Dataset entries
----
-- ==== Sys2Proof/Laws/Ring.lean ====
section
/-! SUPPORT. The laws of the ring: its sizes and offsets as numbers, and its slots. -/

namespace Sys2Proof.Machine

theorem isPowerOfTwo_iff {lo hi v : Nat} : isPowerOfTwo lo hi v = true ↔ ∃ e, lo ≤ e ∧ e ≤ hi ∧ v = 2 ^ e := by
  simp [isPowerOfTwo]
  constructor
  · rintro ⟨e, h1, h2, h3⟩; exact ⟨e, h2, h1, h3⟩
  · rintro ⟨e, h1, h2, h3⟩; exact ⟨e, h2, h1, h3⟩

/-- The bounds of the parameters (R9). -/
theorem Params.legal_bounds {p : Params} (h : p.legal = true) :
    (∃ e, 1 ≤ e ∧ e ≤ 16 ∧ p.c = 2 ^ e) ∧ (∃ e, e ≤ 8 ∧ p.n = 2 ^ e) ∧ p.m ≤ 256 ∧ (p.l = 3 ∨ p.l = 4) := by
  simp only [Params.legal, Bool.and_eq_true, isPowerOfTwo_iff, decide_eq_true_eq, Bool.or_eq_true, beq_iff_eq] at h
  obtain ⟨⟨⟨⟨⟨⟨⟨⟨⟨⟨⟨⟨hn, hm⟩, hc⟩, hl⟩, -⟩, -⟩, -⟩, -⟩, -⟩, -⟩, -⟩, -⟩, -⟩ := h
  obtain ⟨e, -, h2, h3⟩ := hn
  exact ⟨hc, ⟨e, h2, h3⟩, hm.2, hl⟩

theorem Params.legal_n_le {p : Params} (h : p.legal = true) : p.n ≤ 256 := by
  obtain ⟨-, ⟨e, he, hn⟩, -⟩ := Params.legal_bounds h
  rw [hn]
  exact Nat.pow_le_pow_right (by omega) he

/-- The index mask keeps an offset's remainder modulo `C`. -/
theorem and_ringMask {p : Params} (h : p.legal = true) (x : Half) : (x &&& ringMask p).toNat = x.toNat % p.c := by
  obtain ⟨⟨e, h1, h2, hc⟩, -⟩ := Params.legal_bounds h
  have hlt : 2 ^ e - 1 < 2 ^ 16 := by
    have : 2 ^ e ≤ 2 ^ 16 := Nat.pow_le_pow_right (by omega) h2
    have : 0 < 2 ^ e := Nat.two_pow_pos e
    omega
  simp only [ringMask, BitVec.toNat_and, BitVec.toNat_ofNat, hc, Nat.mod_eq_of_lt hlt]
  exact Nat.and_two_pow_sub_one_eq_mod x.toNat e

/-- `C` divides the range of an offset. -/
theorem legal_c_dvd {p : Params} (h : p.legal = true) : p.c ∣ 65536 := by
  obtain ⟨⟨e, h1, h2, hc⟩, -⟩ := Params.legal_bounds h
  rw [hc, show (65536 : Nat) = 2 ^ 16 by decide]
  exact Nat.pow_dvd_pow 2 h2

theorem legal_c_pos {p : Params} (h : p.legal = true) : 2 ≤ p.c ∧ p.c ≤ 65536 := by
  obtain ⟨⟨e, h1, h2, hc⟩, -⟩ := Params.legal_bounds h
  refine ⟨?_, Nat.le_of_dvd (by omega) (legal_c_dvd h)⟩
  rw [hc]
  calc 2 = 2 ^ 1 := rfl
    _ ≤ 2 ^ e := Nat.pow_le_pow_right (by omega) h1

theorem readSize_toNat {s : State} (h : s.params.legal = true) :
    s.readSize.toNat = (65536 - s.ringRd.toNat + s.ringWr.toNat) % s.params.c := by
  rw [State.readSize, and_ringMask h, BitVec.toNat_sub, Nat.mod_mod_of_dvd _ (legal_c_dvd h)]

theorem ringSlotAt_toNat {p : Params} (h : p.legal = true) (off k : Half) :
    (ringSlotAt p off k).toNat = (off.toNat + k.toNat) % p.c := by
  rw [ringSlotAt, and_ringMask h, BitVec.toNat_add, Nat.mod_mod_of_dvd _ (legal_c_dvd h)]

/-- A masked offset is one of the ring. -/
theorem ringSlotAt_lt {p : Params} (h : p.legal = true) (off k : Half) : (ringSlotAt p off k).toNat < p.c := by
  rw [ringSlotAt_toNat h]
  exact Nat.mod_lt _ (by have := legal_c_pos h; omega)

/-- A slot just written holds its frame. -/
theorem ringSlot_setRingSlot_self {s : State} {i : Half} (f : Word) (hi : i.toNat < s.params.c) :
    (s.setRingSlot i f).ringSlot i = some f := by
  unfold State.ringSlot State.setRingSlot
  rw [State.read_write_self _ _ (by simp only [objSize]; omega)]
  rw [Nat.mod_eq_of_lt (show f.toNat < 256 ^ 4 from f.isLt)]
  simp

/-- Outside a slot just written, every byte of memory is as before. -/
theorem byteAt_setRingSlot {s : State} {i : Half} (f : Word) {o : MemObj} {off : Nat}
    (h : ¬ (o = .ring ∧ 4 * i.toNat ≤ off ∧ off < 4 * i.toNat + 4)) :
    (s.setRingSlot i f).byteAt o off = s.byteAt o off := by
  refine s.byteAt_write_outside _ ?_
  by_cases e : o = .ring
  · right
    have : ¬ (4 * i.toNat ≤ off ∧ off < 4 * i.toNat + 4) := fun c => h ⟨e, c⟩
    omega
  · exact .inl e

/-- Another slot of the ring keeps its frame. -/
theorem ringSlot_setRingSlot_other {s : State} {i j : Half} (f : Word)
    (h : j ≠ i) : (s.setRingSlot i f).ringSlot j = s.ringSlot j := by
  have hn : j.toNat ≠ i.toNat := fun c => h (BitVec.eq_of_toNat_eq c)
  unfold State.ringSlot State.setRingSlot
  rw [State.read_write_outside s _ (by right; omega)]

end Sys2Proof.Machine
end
----
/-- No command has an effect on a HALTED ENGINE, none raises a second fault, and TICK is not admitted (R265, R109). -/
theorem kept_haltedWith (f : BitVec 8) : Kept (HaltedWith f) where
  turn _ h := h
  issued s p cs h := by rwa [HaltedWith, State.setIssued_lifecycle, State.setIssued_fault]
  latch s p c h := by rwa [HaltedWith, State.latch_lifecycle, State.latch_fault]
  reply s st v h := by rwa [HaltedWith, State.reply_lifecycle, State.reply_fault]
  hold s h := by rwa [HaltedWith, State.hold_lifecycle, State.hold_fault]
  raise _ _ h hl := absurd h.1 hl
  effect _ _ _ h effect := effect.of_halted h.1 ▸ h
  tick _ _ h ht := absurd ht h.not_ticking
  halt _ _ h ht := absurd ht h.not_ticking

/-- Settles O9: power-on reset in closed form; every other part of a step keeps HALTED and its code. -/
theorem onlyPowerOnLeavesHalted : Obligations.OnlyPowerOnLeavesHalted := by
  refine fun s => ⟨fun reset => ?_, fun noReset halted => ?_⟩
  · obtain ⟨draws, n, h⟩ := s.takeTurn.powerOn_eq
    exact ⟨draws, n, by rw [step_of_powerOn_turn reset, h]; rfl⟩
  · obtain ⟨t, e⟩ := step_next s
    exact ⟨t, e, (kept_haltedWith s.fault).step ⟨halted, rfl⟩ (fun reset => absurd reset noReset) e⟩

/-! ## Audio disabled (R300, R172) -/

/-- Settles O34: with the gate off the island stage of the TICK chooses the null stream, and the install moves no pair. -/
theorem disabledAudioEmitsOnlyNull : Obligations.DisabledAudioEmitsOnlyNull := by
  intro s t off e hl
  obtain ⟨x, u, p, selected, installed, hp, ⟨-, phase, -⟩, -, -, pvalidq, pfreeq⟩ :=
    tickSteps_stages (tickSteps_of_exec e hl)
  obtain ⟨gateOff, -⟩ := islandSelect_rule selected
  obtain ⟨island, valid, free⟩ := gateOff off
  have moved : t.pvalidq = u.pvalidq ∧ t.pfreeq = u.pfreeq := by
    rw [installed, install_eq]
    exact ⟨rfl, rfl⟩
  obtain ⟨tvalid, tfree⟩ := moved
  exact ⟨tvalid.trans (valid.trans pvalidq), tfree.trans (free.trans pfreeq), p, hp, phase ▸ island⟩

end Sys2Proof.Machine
----
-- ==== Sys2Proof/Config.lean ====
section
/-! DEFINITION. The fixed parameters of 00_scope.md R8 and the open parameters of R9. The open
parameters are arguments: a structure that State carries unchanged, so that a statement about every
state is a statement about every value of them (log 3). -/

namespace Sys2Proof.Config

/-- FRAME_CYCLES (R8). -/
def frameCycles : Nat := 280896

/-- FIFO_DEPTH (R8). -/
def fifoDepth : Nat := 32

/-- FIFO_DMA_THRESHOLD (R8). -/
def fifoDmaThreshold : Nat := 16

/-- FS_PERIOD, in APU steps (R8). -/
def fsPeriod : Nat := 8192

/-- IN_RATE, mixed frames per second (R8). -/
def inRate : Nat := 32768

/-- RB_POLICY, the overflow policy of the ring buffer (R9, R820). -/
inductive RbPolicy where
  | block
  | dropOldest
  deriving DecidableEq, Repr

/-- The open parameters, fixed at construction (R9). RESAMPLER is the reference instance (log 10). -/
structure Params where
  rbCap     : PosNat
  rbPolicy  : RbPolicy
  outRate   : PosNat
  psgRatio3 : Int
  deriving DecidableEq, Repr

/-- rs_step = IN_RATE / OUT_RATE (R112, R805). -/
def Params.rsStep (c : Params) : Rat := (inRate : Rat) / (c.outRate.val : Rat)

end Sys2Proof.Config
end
----
What you are asked to do
Look above for the line that contains "raise _ _ h hl := absurd h.1 hl". Starting there, transcribe every line exactly until you have copied the line that contains "exact ⟨draws, n, by".

Task output
  raise _ _ h hl := absurd h.1 hl
  effect _ _ _ h effect := effect.of_halted h.1 ▸ h
  tick _ _ h ht := absurd ht h.not_ticking
  halt _ _ h ht := absurd ht h.not_ticking

/-- Settles O9: power-on reset in closed form; every other part of a step keeps HALTED and its code. -/
theorem onlyPowerOnLeavesHalted : Obligations.OnlyPowerOnLeavesHalted := by
  refine fun s => ⟨fun reset => ?_, fun noReset halted => ?_⟩
  · obtain ⟨draws, n, h⟩ := s.takeTurn.powerOn_eq
    exact ⟨draws, n, by rw [step_of_powerOn_turn reset, h]; rfl⟩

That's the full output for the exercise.